Give the data again in full, exactly as written below.

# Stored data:

[Start of Attachment]

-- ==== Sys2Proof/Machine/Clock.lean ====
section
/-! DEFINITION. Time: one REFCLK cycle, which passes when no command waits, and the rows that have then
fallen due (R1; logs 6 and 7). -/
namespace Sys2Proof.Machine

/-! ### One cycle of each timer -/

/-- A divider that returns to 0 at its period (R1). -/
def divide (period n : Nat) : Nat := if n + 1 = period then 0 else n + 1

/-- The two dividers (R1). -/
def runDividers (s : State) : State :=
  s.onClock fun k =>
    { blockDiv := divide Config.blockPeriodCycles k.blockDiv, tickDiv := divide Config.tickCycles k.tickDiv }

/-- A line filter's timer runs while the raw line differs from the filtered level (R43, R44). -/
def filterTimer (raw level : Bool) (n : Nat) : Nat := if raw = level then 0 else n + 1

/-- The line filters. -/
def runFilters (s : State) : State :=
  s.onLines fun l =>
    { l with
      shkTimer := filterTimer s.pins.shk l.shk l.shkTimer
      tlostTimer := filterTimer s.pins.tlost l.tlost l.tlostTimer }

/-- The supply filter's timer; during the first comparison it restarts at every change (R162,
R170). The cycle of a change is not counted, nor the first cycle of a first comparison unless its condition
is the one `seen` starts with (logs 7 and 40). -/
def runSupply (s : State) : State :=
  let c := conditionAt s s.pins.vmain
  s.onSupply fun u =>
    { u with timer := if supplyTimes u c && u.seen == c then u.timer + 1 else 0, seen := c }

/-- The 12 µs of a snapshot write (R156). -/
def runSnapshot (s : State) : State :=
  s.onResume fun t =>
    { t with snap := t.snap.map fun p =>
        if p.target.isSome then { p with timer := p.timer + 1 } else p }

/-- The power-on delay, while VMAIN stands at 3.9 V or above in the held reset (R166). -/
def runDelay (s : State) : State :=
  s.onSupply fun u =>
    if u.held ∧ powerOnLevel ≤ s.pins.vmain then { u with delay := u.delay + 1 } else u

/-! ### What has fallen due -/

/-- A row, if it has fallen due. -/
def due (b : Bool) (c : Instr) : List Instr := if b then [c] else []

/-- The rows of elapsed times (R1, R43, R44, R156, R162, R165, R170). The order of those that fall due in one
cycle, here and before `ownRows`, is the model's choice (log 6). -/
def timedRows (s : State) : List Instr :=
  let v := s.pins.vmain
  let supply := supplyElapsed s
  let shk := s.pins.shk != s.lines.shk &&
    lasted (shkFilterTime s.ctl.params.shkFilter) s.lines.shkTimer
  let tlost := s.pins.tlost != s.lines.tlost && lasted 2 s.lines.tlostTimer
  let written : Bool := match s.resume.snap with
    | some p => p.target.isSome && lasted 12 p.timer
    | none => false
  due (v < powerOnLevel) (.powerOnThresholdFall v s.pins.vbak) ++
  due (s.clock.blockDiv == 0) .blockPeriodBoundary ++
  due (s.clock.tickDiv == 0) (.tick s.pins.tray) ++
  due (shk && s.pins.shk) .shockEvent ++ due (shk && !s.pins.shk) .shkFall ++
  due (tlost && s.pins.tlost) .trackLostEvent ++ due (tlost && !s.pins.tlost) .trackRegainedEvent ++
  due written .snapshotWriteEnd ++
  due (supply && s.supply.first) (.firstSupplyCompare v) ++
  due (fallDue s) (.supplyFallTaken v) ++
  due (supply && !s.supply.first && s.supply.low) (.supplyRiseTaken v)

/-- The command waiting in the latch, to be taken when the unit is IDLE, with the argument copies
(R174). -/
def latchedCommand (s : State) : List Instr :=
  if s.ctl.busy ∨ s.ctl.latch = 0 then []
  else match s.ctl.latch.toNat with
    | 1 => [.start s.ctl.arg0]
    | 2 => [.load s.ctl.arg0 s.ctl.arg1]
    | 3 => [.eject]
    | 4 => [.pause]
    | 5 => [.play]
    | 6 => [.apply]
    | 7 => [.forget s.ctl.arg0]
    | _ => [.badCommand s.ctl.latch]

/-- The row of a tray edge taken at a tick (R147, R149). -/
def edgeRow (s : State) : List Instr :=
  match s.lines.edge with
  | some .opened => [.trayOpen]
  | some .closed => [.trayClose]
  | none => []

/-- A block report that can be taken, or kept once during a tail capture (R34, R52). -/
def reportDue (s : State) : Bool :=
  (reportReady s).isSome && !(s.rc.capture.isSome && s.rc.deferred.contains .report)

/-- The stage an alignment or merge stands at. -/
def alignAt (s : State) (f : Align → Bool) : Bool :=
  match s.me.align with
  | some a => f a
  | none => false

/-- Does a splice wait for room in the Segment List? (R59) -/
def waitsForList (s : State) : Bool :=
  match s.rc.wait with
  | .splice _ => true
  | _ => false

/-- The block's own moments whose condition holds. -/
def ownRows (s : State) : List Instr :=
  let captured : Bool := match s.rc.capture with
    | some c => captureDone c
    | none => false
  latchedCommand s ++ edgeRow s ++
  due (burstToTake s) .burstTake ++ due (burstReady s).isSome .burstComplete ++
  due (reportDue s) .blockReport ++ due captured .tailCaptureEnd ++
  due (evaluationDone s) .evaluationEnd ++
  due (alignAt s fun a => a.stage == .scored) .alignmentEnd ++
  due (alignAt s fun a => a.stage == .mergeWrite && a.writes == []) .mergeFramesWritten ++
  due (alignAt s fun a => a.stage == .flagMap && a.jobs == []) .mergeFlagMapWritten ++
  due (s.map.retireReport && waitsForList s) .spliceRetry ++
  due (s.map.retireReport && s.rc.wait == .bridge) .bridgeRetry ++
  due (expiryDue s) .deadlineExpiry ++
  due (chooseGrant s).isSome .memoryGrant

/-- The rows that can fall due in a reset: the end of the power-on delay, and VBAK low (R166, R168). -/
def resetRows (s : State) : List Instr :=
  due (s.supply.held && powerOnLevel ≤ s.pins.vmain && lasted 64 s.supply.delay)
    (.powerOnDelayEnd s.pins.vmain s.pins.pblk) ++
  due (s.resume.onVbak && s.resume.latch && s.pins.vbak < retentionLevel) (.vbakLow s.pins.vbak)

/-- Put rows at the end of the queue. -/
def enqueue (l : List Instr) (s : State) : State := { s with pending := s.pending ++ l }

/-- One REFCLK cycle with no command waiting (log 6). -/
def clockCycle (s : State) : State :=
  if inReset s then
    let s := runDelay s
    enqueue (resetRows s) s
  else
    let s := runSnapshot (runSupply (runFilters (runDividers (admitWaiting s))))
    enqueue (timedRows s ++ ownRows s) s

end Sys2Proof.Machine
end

[End of Attachment]

# COMPLETED TASK:
-- ==== Sys2Proof/Machine/Clock.lean ====
section
/-! DEFINITION. Time: one REFCLK cycle, which passes when no command waits, and the rows that have then
fallen due (R1; logs 6 and 7). -/
namespace Sys2Proof.Machine

/-! ### One cycle of each timer -/

/-- A divider that returns to 0 at its period (R1). -/
def divide (period n : Nat) : Nat := if n + 1 = period then 0 else n + 1

/-- The two dividers (R1). -/
def runDividers (s : State) : State :=
  s.onClock fun k =>
    { blockDiv := divide Config.blockPeriodCycles k.blockDiv, tickDiv := divide Config.tickCycles k.tickDiv }

/-- A line filter's timer runs while the raw line differs from the filtered level (R43, R44). -/
def filterTimer (raw level : Bool) (n : Nat) : Nat := if raw = level then 0 else n + 1

/-- The line filters. -/
def runFilters (s : State) : State :=
  s.onLines fun l =>
    { l with
      shkTimer := filterTimer s.pins.shk l.shk l.shkTimer
      tlostTimer := filterTimer s.pins.tlost l.tlost l.tlostTimer }

/-- The supply filter's timer; during the first comparison it restarts at every change (R162,
R170). The cycle of a change is not counted, nor the first cycle of a first comparison unless its condition
is the one `seen` starts with (logs 7 and 40). -/
def runSupply (s : State) : State :=
  let c := conditionAt s s.pins.vmain
  s.onSupply fun u =>
    { u with timer := if supplyTimes u c && u.seen == c then u.timer + 1 else 0, seen := c }

/-- The 12 µs of a snapshot write (R156). -/
def runSnapshot (s : State) : State :=
  s.onResume fun t =>
    { t with snap := t.snap.map fun p =>
        if p.target.isSome then { p with timer := p.timer + 1 } else p }

/-- The power-on delay, while VMAIN stands at 3.9 V or above in the held reset (R166). -/
def runDelay (s : State) : State :=
  s.onSupply fun u =>
    if u.held ∧ powerOnLevel ≤ s.pins.vmain then { u with delay := u.delay + 1 } else u

/-! ### What has fallen due -/

/-- A row, if it has fallen due. -/
def due (b : Bool) (c : Instr) : List Instr := if b then [c] else []

/-- The rows of elapsed times (R1, R43, R44, R156, R162, R165, R170). The order of those that fall due in one
cycle, here and before `ownRows`, is the model's choice (log 6). -/
def timedRows (s : State) : List Instr :=
  let v := s.pins.vmain
  let supply := supplyElapsed s
  let shk := s.pins.shk != s.lines.shk &&
    lasted (shkFilterTime s.ctl.params.shkFilter) s.lines.shkTimer
  let tlost := s.pins.tlost != s.lines.tlost && lasted 2 s.lines.tlostTimer
  let written : Bool := match s.resume.snap with
    | some p => p.target.isSome && lasted 12 p.timer
    | none => false
  due (v < powerOnLevel) (.powerOnThresholdFall v s.pins.vbak) ++
  due (s.clock.blockDiv == 0) .blockPeriodBoundary ++
  due (s.clock.tickDiv == 0) (.tick s.pins.tray) ++
  due (shk && s.pins.shk) .shockEvent ++ due (shk && !s.pins.shk) .shkFall ++
  due (tlost && s.pins.tlost) .trackLostEvent ++ due (tlost && !s.pins.tlost) .trackRegainedEvent ++
  due written .snapshotWriteEnd ++
  due (supply && s.supply.first) (.firstSupplyCompare v) ++
  due (fallDue s) (.supplyFallTaken v) ++
  due (supply && !s.supply.first && s.supply.low) (.supplyRiseTaken v)

/-- The command waiting in the latch, to be taken when the unit is IDLE, with the argument copies
(R174). -/
def latchedCommand (s : State) : List Instr :=
  if s.ctl.busy ∨ s.ctl.latch = 0 then []
  else match s.ctl.latch.toNat with
    | 1 => [.start s.ctl.arg0]
    | 2 => [.load s.ctl.arg0 s.ctl.arg1]
    | 3 => [.eject]
    | 4 => [.pause]
    | 5 => [.play]
    | 6 => [.apply]
    | 7 => [.forget s.ctl.arg0]
    | _ => [.badCommand s.ctl.latch]

/-- The row of a tray edge taken at a tick (R147, R149). -/
def edgeRow (s : State) : List Instr :=
  match s.lines.edge with
  | some .opened => [.trayOpen]
  | some .closed => [.trayClose]
  | none => []

/-- A block report that can be taken, or kept once during a tail capture (R34, R52). -/
def reportDue (s : State) : Bool :=
  (reportReady s).isSome && !(s.rc.capture.isSome && s.rc.deferred.contains .report)

/-- The stage an alignment or merge stands at. -/
def alignAt (s : State) (f : Align → Bool) : Bool :=
  match s.me.align with
  | some a => f a
  | none => false

/-- Does a splice wait for room in the Segment List? (R59) -/
def waitsForList (s : State) : Bool :=
  match s.rc.wait with
  | .splice _ => true
  | _ => false

/-- The block's own moments whose condition holds. -/
def ownRows (s : State) : List Instr :=
  let captured : Bool := match s.rc.capture with
    | some c => captureDone c
    | none => false
  latchedCommand s ++ edgeRow s ++
  due (burstToTake s) .burstTake ++ due (burstReady s).isSome .burstComplete ++
  due (reportDue s) .blockReport ++ due captured .tailCaptureEnd ++
  due (evaluationDone s) .evaluationEnd ++
  due (alignAt s fun a => a.stage == .scored) .alignmentEnd ++
  due (alignAt s fun a => a.stage == .mergeWrite && a.writes == []) .mergeFramesWritten ++
  due (alignAt s fun a => a.stage == .flagMap && a.jobs == []) .mergeFlagMapWritten ++
  due (s.map.retireReport && waitsForList s) .spliceRetry ++
  due (s.map.retireReport && s.rc.wait == .bridge) .bridgeRetry ++
  due (expiryDue s) .deadlineExpiry ++
  due (chooseGrant s).isSome .memoryGrant

/-- The rows that can fall due in a reset: the end of the power-on delay, and VBAK low (R166, R168). -/
def resetRows (s : State) : List Instr :=
  due (s.supply.held && powerOnLevel ≤ s.pins.vmain && lasted 64 s.supply.delay)
    (.powerOnDelayEnd s.pins.vmain s.pins.pblk) ++
  due (s.resume.onVbak && s.resume.latch && s.pins.vbak < retentionLevel) (.vbakLow s.pins.vbak)

/-- Put rows at the end of the queue. -/
def enqueue (l : List Instr) (s : State) : State := { s with pending := s.pending ++ l }

/-- One REFCLK cycle with no command waiting (log 6). -/
def clockCycle (s : State) : State :=
  if inReset s then
    let s := runDelay s
    enqueue (resetRows s) s
  else
    let s := runSnapshot (runSupply (runFilters (runDividers (admitWaiting s))))
    enqueue (timedRows s ++ ownRows s) s

end Sys2Proof.Machine
end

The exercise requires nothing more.